FZJ, Jülich
TU Darmstadt, Darmstadt
Since many years, sc cavities have been designed and tested in Juelich: The 5-cell elliptical prototype cavity for the ESS was measured in a horizontal cryostat. A vertical test cryostat was installed to characterise the Halve Wave Resonators (HWRs) for the COSY linac project and several spoke-type cavities. During the measurements of the 352 MHz, tripple-spoke cavity (designed and built within the Hippi collaboration) a 2K operation was established using some refurbished pumps from the University of Wuppertal. First experiences with the 2 K operation, sometimes hindered by thermo-acoustic oscillations and the final results of the 352 MHz spoke-cavity will be presented. Furthermore we will report on the cryomodule performance, build for the Half Wave Resonators. Currently one prototype cavity was completed with a titanium helium cover and installed into the cryostat. The whole system with one cavity is now ready for first RF test.
TU Darmstadt, Darmstadt
During the last two years, the S-DALINAC operation suffered severely from cold leaks. These leakages were hard to localize and vanished sometimes without any obvious reason or showed up again depending on the thermo-cycle. Finally, the gaskets, sealing the cavity against the helium reservoir, were found to be the reason for this behaviour. We will report on the findings itself, the systematic becoming obvious and the solution chosen to ensure tightness in the future. Moreover, we will give a status report on two ongoing projects in Darmstadt. First the injector upgrade where a new cryo-module is built, housing two cavities and improved power couplers and secondly the cavity performance improvement by heat treatment at 850 C in an UHV oven.
TU Darmstadt, Darmstadt
FZJ, Jülich
The low level RF system for the S-DALINAC was developed 20 years ago and is still in operation.

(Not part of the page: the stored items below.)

/-- Marking the pages that are due changes of a descriptor its marks alone (R252). -/
theorem markRunN_holds (cfg : Cfg) {d : Desc} : ∀ (n : Nat) {f : Fabric}, f.Holds d → (markRunN cfg d.ticket n f).Holds d
  | 0, _, holds => holds
  | n + 1, f, holds => by
    unfold markRunN
    split
    next => exact holds
    next e here =>
      split
      next => exact holds
      next page due =>
        extract_lets la next act
        have counted : ∀ h : Fabric, h.Holds d → (next h).Holds d := fun h held => held.modDesc fun _ _ _ => ⟨_, _, _, rfl⟩
        have marked : (act f).Holds d := by
          have first : (next (f.markPage cfg la)).Holds d := counted _ (holds.of_hrw (f.markPage_hrw cfg la))
          simp only [act]
          split
          · exact first.modDesc fun _ _ _ => ⟨_, _, _, rfl⟩
          · exact first
        split
        next alreadyMarked => exact markRunN_holds cfg n (counted f holds)
        split
        next pageOpen => exact holds
        split
        next g gated =>
          split
          · exact holds
          · exact markRunN_holds cfg n marked
        split
        next notHome => exact markRunN_holds cfg n (counted f holds)
        split
        next shut => exact holds
        split
        next mirrored => exact Fabric.Holds.modDesc (f := (f.logRec _).1) holds fun _ _ _ => ⟨_, _, _, rfl⟩
        exact markRunN_holds cfg n marked

/-! ## Aborts (R258) -/

section
variable {f : Fabric} {d : Desc} (cfg : Cfg) (here : f.desc d.ticket = some d)
include here

/-- A descriptor that has stopped passes over nothing while lines are in flight. -/
theorem passOverN_stopped (stopped : d.stop ≠ 0) (flight : d.flight ≠ []) : ∀ n, passOverN cfg d.ticket n f = f
  | 0 => rfl
  | n + 1 => by
    have none : f.nextIssue cfg d = none := if_pos (by simp [stopped])
    simp [passOverN, here, flight, none]

/-- A descriptor that has stopped waits for its lines in flight (R258). -/
theorem Fabric.tryEnd_inFlight (stopped : d.stop ≠ 0) (flight : d.flight ≠ []) : (f.tryEnd cfg d.ticket).Holds d := by
  have passed : f.passOver cfg d.ticket = f := by
    unfold Fabric.passOver
    split
    · rfl
    · exact passOverN_stopped cfg here stopped flight _
  have holds : (markRunN cfg d.ticket 64 f).Holds d := markRunN_holds cfg 64 ⟨d.marked, d.gate, d.marks, here⟩
  obtain ⟨m, g, ms, marked⟩ := holds
  have waits : f.tryEnd cfg d.ticket = markRunN cfg d.ticket 64 f := by
    unfold Fabric.tryEnd
    rw [passed]
    simp only [marked]
    exact if_pos (by simp [Desc.withMarks, flight])
  rw [waits]
  exact ⟨m, g, ms, marked⟩

/-- A running descriptor with lines in flight stops its issue (R258). -/
theorem Fabric.abort_running (running : d.running = true) (flight : d.flight ≠ []) (writes : d.recording = false)
    (ends : d.ending = false) (going : d.stop = 0) : (f.abort cfg d.ticket).Holds { d with stop := 1 } := by
  have stops : f.abort cfg d.ticket = (f.modDesc d.ticket (fun d => { d with stop := 1 })).tryEnd cfg d.ticket := by
    simp [Fabric.abort, here, running, writes, ends, going]
  rw [stops]
  exact Fabric.tryEnd_inFlight (d := { d with stop := 1 }) cfg (Fabric.desc_modDesc here rfl) Nat.one_ne_zero flight

/-- A descriptor that has stopped already, or writes its record, is waited for. -/
theorem Fabric.abort_stopped (stopped : d.recording = true ∨ d.ending = true ∨ d.stop ≠ 0) : f.abort cfg d.ticket = f := by
  have done : (d.recording || d.ending || decide (d.stop ≠ 0)) = true := by
    rcases stopped with h | h | h <;> simp [h]
  simp only [Fabric.abort, here, if_pos done]

section
variable (own : d.mirror = false) (waits : d.running = false) (writes : d.recording = false) (ends : d.ending = false)
  (going : d.stop = 0)
include own waits writes ends going
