-- ==== Sys2Proof/Machine/Poller.lean ====
section
/-! DEFINITION. The Readiness Poller's commands: WAITRD and WAITWR (40_poller.md R80, R81). -/

namespace Sys2Proof.Machine

open Sys2Proof.Config

/-- WAITRD (R80): poll READ_BUSY; success completes the command. -/
def execWaitrd (addr : DevAddr) (iReg : BitVec REG_W) (iA iB iC : Word) (s : State) :
    Host.Outcome State Fault Refusal :=
  State.commandEvent opWaitrd
    (fun s => State.enterPoll (State.accept opWaitrd addr.bits iReg iA iB iC s))
    (State.samplePoll State.complete) s

/-- WAITWR (R81): poll WRITE_BUSY; success completes the command. -/
def execWaitwr (addr : DevAddr) (iReg : BitVec REG_W) (iA iB iC : Word) (s : State) :
    Host.Outcome State Fault Refusal :=
  State.commandEvent opWaitwr
    (fun s => State.enterPoll (State.accept opWaitwr addr.bits iReg iA iB iC s))
    (State.samplePoll State.complete) s

end Sys2Proof.Machine
end

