-- ==== Sys2Proof/Machine/Core.lean ====
section
/-! DEFINITION. The machine as the host runs it. -/

def Sys2Proof.core : Host.Core := { State := Sys2Proof.Machine.State, Fault := Sys2Proof.Machine.Fault, Refusal := Sys2Proof.Machine.Refusal, step := Sys2Proof.Machine.step, reset := Sys2Proof.Machine.State.reset }
end

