-- ==== Sys2Proof/Machine/HostProgram.lean ====
section
/-! DEFINITION. A host with a program (70_reset_and_hazards.md R156, R157): how it gives the
commands of a finite list one after the other, and the duties R144, R145 and R147 as properties of
what it gave. The block checks none of them. -/

namespace Sys2Proof.Machine

open Sys2Proof.Config

/-- The DeviceAddress of a command. -/
def commandAddr : Instr → DevAddr
  | .waitrd d _ _ _ _ => d
  | .waitwr d _ _ _ _ => d
  | .issuerd d _ _ _ _ => d
  | .issuewr d _ _ _ _ => d
  | .rdcmd d _ _ _ _ => d
  | .wrcmd d _ _ _ _ _ _ => d

/-! ## A run of a host program (R157) -/

/-- The host offers a command word and nothing more. -/
def State.offer (cw : CmdWord) (s : State) : State :=
  { s with host := ⟨false, true, cw⟩, hostNext := [] }

/-- Steps until the block is in IDLE, at most `fuel` of them. -/
def State.untilIdle : Nat → State → State
  | 0, s => s
  | fuel + 1, s =>
    if s.st = .idle then s
    else
      match step s with
      | .next t => State.untilIdle fuel t
      | .fault _ => s
      | .refused _ => s

/-- One command from its offer to its end: the `Accept` step, then at most `fuel` steps. -/
def State.giveCommand (fuel : Nat) (cw : CmdWord) (s : State) : State :=
  match step (State.offer cw s) with
  | .next t => State.untilIdle fuel t
  | .fault _ => s
  | .refused _ => s

/-- A run of a host program, with the results the host reads. Policy D30: it stops at the first
status other than OK, and where a command has no result within its `fuel` steps. -/
def State.runProgram (fuel : Nat) : List CmdWord → State → State × List CommandResult
  | [], s => (s, [])
  | cw :: rest, s =>
    let t := State.giveCommand fuel cw s
    match t.result with
    | none => (t, [])
    | some r =>
      if r.status = .ok then
        let (u, rs) := State.runProgram fuel rest t
        (u, r :: rs)
      else (t, [r])

/-! ## The host's duties (R144, R145, R147) -/

/-- A command that the host gave and the block accepted, and how it ended. -/
structure Given where
  instr : Instr
  /-- The status of its result; `none` where `Reset` abandoned it, which leaves no result (R141). -/
  status : Option Status
  /-- The triggers it made: `issued` of its result or, where it was abandoned, `issued` as the block
  held it when `Reset` came. -/
  issued : BitVec 2
  deriving DecidableEq, Repr

/-- Whether a command made a trigger. A trigger is a CTL write that completed, and `issued` counts
them (10_state.md R18): a command that failed before its first CTL write completed made none, a
WRCMD that `Reset` abandoned in phase 2 made one. DESIGN CHOICE (notes/assumptions/22.md): a CTL
write outstanding at `Reset` is not counted. R141 leaves open whether it takes effect, and R144 does
not say whether it then is 'the last trigger'. -/
def madeTrigger (g : Given) : Bool := g.issued != 0

/-- Looking back (most recent first) for a successful command with opcode `op` on the device `d`,
with no trigger to `d` in between. -/
def confirmedSince (op : Byte) (d : DevAddr) : List Given → Bool
  | [] => false
  | g :: before =>
    if commandAddr g.instr = d then
      if g.instr.opcode = op && g.status == some .ok then true
      else if madeTrigger g then false
      else confirmedSince op d before
    else confirmedSince op d before

/-- R144: an ISSUEWR needs a successful WAITWR, an ISSUERD a successful WAITRD, on the same device
since the last trigger to it. -/
def pollBeforeIssue (before : List Given) : Instr → Bool
  | .issuerd d _ _ _ _ => confirmedSince opWaitrd d before
  | .issuewr d _ _ _ _ => confirmedSince opWaitwr d before
  | .waitrd _ _ _ _ _ => true
  | .waitwr _ _ _ _ _ => true
  | .rdcmd _ _ _ _ _ => true
  | .wrcmd _ _ _ _ _ _ _ => true

/-- R145: an RDCMD needs a successful WAITRD or a successful ISSUERD on the same device before it.
DESIGN CHOICE (notes/assumptions/22.md): the spec leaves open which of the two makes the data valid
(90_conflicts.md C12, 91_not_in_source.md N9), and how recent it must be. This takes either one, at
any earlier time, however many triggers lie between: the weakest reading of the duty. -/
def validBeforeCollect (before : List Given) : Instr → Bool
  | .rdcmd d _ _ _ _ => before.any fun g =>
      commandAddr g.instr == d && g.status == some .ok &&
        (g.instr.opcode == opWaitrd || g.instr.opcode == opIssuerd)
  | .waitrd _ _ _ _ _ => true
  | .waitwr _ _ _ _ _ => true
  | .issuerd _ _ _ _ _ => true
  | .issuewr _ _ _ _ _ => true
  | .wrcmd _ _ _ _ _ _ _ => true

/-- R147: the commands of one composed sequence address one device. -/
def oneDevice : List Instr → Bool
  | [] => true
  | i :: rest => rest.all fun j => commandAddr j == commandAddr i

/-- R144 and R145 for a whole list of commands given, oldest first; `before` is what came earlier,
most recent first. -/
def dutiesKept (before : List Given) : List Given → Bool
  | [] => true
  | g :: rest =>
    pollBeforeIssue before g.instr && validBeforeCollect before g.instr &&
      dutiesKept (g :: before) rest

end Sys2Proof.Machine
end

The RF-board converts the 3 GHz signals down to the baseband while the IF-board houses the special analogue control algorithm to control the 20-cell cavities. Both modules were redesigned, built and tested. The modulator and demodulator on the RF-board can be easily changed. Thus cavities operating at frequencies other than the S-DALINAC 3 GHz can be controlled with only minor modifications. A 6 GHz version, needed for a harmonic bunching system at the S-DALINAC and a 324 MHz solution to be used on a room temperature cavity at GSI will be presented. The IF-board is now based on a FPGA. In a first step the old control algorithm was successfully implemented in the FPGA and was already used together with the new RF-board as 1 to 1 copy of the old control system with some improvements. First results gained during the operation on a superconducting cavity will be presented. The flexibility of the FPGA allows now the implementation of optimized new algorithm.